Table 2 Criteria used to determine ping origins. Adapted from ”Probability of detecting marine predator-prey and species interactions using novel hybrid acoustic transmitter-receiver tags,” by Baker et al., 2014, PLOS ONE, 9, e98117

Individual and collective area use

We selected seal 106716 to demonstrate how to calculate the transmission reception per unit effort (Fig. 1 a). We sought a seal that had spent little time near other instrumented seals in order to ensure that received transmissions originated from tags deployed on other species. Instrumented seals that remained on the Scotian Shelf were used to study collective area use over this area (Fig. 1 b).

Estimation of area use and intensity

We estimated patterns in area use and intensity using the R package, T-LoCoH [43]. T-LoCoH is a non-parametric Lagrangian method for constructing utilization distributions from GPS locations. T-LoCoH expands the base LoCoH algorithm [8] to incorporate the date-time stamp of each location in the selection of nearest neighbours using a time-scaled distance metric (TSD) [10]. The TSD transforms the time interval between any two locations into a third axis of Euclidean space through adaptive scaling of the maximum distance the individual could have travelled during the time interval [10]. Nearest neighbours are therefore determined based on proximity in space and time. We used the k-method of sampling to construct polygons around each location and its k nearest neighbours (Fig. 5) [10]. This allowed us to standardize the approximate temporal sampling interval of each polygon by including a fixed number of GPS locations. As GPS locations were obtained roughly every 18 min when the seal surfaces (mean: 17.92, sd: 3.92), each polygon was equivalent to approximately the chosen value of k multiplied by 18 min.

Fig. 5
figure 5

Polygon construction. Polygons (red) are constructed around each GPS location (points) and its nearest neighbours using a time-scaled distance metric s that takes into account the time and distance between GPS locations. As a result, GPS locations close in space but far away in time (e.g., blue time-stamp) are not included in the same polygon

The T-LoCoH algorithm aggregates local minimum convex polygons (MCPs) constructed around each GPS location to form polygons around each location and its nearest-neighbours (Fig. 5) [10]. Polygons are then sorted based on ascending area. After sorting, polygons are cumulatively merged by taking their union and used to construct density quantiles containing a percentage (25,50,75,95) of locations. We used density quantiles as a measure of intensity of use. The 25 % density quantile represents the most intensely used areas (containing 25 % of locations) and the 95 % density quantile represents the overall area use. Both metrics are in line with traditional home-range methods [8].

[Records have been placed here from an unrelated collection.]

/-- The states whose step writes the device bus (42_bus_sequencer.md R240 to R245, R248; 43_commands.md R311). -/
def busStates : List Seq :=
  [.rdAddr, .rdEn, .rdEnd, .bcAddr, .bcEn, .bcSample, .bcEnd, .wrDrive, .wrPulse, .wrEnd, .stKey, .abort]

theorem MainStep.bus_eq (h : MainStep s t) (hq : s.seq ∉ busStates) : t.bus = s.bus := by
  cases h with
  | rdAddr hp | bcAddr hp | stKey hp => simp [busStates, hp] at hq
  | rdEn p hp | rdEnd p hp | bcEn p hp | bcFail p hp | bcEnd p hp | wrDrive p hp | pulseOn p hp | pulseOff p hp
  | wrEnd p hp | abort p hp => simp [busStates, hp] at hq
  | _ => simp

/-- The key step writes `CTL` only (43_commands.md R311). -/
theorem selectProfile_bus (k : Byte) (s : State) :
    (selectProfile k s).bus = { s.bus with ctl := (selectProfile k s).bus.ctl } := by
  rcases selectProfile_cases k s with e | ⟨i, p, -, -, e⟩ <;> rw [e]
  rfl

theorem MainStep.bus_of_stKey (h : MainStep s t) (hq : s.seq = .stKey) : t.bus = { s.bus with ctl := t.bus.ctl } := by
  cases h with
  | popHold | popFail => rfl
  | stKey =>
    rw [goto_bus, selectProfile_bus, popState_bus]
  | _ => simp [hq] at *

/-- Only WR_DRIVE writes `dout` (42_bus_sequencer.md R244). -/
theorem MainStep.dout_eq (h : MainStep s t) (hq : s.seq ≠ .wrDrive) : t.bus.dout = s.bus.dout := by
  by_cases hk : s.seq = .stKey
  · rw [h.bus_of_stKey hk]
  cases h with
  | wrDrive p hp => exact absurd hp hq
  | stKey hp => exact absurd hp hk
  | _ => simp

/-! ## The command registers -/

/-- The loop advance writes the cursor only (43_commands.md R272, R282, R293). -/
theorem cursorNext_regs_rest (p : Profile) (top last : Seq) (s : State) : (cursorNext p top last s).regs =
    { s.regs with cursor := (cursorNext p top last s).regs.cursor } := by
  rcases cursorNext_cases p top last s with ⟨-, e⟩ | ⟨-, e⟩ <;> rw [e] <;> rfl

/-- The loop-top check writes `abort_op` only (43_commands.md R271, R281, R290). -/
theorem loopTop_regs_rest (op : Op) (q : Seq) (s : State) : (loopTop op q s).regs =
    { s.regs with abortOp := (loopTop op q s).regs.abortOp } := by
  rcases loopTop_cases op q s with ⟨-, e⟩ | ⟨-, e⟩ <;> rw [e] <;> rfl

/-- Each register but `cursor` and `abort_op` is written in its own states only (41_dispatcher.md R203, 43_commands.md
R291, R292; 42_bus_sequencer.md R242, R244). -/
theorem MainStep.regs_eq (h : MainStep s t) :
    (s.seq ≠ .frCode → t.regs.cmd = s.regs.cmd) ∧ (s.seq ≠ .wrHi → t.regs.cHi = s.regs.cHi) ∧
    (s.seq ≠ .wrLo → t.regs.cLo = s.regs.cLo) ∧ (s.seq ≠ .wrDrive → t.regs.wdata = s.regs.wdata) ∧
    (s.seq ∉ [.rdSample, .bcSample] → t.regs.rdata = s.regs.rdata) := by
  cases h with
  | rdTop | bcTop | wrTop => rw [loopTop_regs_rest]; simp
  | rdSample _ hq | bcPass _ hq | pulseOff _ hq => rw [cursorNext_regs_rest]; simp [hq]
  | frCode hq | wrHi hq | wrLo hq | wrDrive _ hq | bcFail _ hq => simp [hq]
  | _ => simp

Area use calculation for individual Bioprobes

We used the graphical tools specified in Lyons et al. [10] to select the TSD, s=0.03, that resulted in 60 % of polygons being time selected, that is, GPS locations were included or excluded based on time [44]. We selected a nearest-neighbour value of k=10, which allowed us to capture the seal’s movement patterns over a 3 h period. We inspected the estimated area by quantile and compared the perimeter:area estimates (edge:area) to ensure that the selected value of k did not result in a sudden jump in area [44].

Area use calculation for multiple Bioprobes

We selected a nearest-neighbour value of k=5 to closely fit the GPS locations and standardize polygon temporal range to approximately 90 min. We did not incorporate time into our selection of nearest neighbours as the wide geographic spread of locations at any one time produced spurious results when polygons were constructed using TSD. We were conservative in our choice of k because collective area use estimates are more susceptible to the inclusion of unused areas than individual area use estimates for two reasons: (1) time is not included in the selection of nearest neighbours, and (2) GPS locations near one another are not necessarily part of the same animal’s track, making it difficult to know the path trajectory and therefore what areas are used vs. not used. We examined surrounding values of k and inspected the estimated area by quantile and perimeter:area curves to ensure that the selected value of k did not result in a sudden jump in area [44].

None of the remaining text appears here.